**THE PROBLEM**.
In the records below, find each line that holds "some" and return it.

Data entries
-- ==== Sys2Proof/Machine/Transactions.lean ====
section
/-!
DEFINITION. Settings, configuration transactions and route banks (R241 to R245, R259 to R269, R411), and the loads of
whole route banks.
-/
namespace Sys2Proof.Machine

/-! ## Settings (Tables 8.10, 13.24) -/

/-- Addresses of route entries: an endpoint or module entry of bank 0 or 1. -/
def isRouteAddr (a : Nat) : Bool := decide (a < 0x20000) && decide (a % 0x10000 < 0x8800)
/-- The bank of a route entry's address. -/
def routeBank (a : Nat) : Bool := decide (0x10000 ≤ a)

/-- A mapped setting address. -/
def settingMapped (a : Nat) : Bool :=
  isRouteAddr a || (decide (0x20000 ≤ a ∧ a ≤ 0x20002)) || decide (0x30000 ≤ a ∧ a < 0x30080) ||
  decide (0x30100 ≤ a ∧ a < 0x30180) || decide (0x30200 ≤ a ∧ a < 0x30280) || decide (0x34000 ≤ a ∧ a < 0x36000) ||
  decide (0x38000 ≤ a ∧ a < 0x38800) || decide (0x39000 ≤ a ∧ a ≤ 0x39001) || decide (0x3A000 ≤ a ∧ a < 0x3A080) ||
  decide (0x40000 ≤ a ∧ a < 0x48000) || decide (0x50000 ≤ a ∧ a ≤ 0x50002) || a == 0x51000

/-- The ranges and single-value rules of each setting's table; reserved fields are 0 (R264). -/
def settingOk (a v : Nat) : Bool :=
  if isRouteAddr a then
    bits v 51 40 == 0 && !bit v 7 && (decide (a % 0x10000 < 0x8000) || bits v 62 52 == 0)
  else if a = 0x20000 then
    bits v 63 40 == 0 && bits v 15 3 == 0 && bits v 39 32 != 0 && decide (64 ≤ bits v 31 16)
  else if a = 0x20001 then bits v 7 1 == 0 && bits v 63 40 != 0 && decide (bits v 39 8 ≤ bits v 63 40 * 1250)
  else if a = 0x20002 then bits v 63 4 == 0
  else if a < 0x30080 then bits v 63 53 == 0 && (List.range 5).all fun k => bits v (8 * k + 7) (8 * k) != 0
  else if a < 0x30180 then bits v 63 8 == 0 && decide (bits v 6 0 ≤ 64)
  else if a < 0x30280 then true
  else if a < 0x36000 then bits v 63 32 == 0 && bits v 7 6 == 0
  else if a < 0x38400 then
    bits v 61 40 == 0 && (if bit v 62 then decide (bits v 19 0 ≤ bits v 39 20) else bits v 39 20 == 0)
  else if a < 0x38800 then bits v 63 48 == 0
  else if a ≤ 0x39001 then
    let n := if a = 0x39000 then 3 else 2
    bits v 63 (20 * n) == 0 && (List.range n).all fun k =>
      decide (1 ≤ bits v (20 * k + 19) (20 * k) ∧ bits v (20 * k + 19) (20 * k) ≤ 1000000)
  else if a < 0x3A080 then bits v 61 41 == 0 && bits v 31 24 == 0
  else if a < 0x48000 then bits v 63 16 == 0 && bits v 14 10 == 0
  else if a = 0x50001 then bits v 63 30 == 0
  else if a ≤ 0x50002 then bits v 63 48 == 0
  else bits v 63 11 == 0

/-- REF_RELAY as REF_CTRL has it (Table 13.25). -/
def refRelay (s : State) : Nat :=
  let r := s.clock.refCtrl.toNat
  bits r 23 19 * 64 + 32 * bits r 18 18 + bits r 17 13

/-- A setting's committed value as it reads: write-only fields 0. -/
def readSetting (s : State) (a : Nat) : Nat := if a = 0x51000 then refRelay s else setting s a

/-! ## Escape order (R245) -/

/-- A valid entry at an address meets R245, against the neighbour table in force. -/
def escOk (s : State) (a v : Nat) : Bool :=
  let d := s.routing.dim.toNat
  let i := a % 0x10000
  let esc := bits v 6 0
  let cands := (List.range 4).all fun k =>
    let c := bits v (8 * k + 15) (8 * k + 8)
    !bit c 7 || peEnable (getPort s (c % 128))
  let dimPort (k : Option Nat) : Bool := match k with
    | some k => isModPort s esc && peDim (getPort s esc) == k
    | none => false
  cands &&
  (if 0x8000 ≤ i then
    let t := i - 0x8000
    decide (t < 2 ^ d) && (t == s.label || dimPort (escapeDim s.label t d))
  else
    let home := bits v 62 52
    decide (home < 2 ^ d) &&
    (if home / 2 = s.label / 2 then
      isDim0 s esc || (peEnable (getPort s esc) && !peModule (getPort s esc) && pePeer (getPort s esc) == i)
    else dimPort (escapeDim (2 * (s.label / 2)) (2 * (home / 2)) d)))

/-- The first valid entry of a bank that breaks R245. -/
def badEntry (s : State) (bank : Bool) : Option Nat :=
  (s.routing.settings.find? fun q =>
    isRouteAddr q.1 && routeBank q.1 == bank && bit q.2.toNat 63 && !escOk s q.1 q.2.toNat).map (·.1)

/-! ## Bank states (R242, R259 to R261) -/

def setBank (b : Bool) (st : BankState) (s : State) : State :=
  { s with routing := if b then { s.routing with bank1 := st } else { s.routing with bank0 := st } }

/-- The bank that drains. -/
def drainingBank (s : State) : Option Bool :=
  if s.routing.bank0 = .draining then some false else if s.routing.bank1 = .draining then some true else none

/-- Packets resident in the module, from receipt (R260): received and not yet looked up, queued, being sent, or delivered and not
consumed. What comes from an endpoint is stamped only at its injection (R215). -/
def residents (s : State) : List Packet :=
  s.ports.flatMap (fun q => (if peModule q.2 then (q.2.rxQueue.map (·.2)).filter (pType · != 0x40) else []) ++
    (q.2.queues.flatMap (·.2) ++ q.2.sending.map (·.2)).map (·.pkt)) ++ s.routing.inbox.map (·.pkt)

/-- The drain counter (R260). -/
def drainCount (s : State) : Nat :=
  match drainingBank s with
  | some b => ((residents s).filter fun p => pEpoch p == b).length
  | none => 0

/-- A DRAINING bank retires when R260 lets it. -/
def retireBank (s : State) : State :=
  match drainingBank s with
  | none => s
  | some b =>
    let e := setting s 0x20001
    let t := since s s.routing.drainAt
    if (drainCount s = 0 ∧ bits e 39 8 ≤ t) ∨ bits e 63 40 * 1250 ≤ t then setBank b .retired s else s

**EXPECTED ANSWER**.
    | some k => isModPort s esc && peDim (getPort s esc) == k
  if s.routing.bank0 = .draining then some false else if s.routing.bank1 = .draining then some true else none
  | some b => ((residents s).filter fun p => pEpoch p == b).length
  | some b =>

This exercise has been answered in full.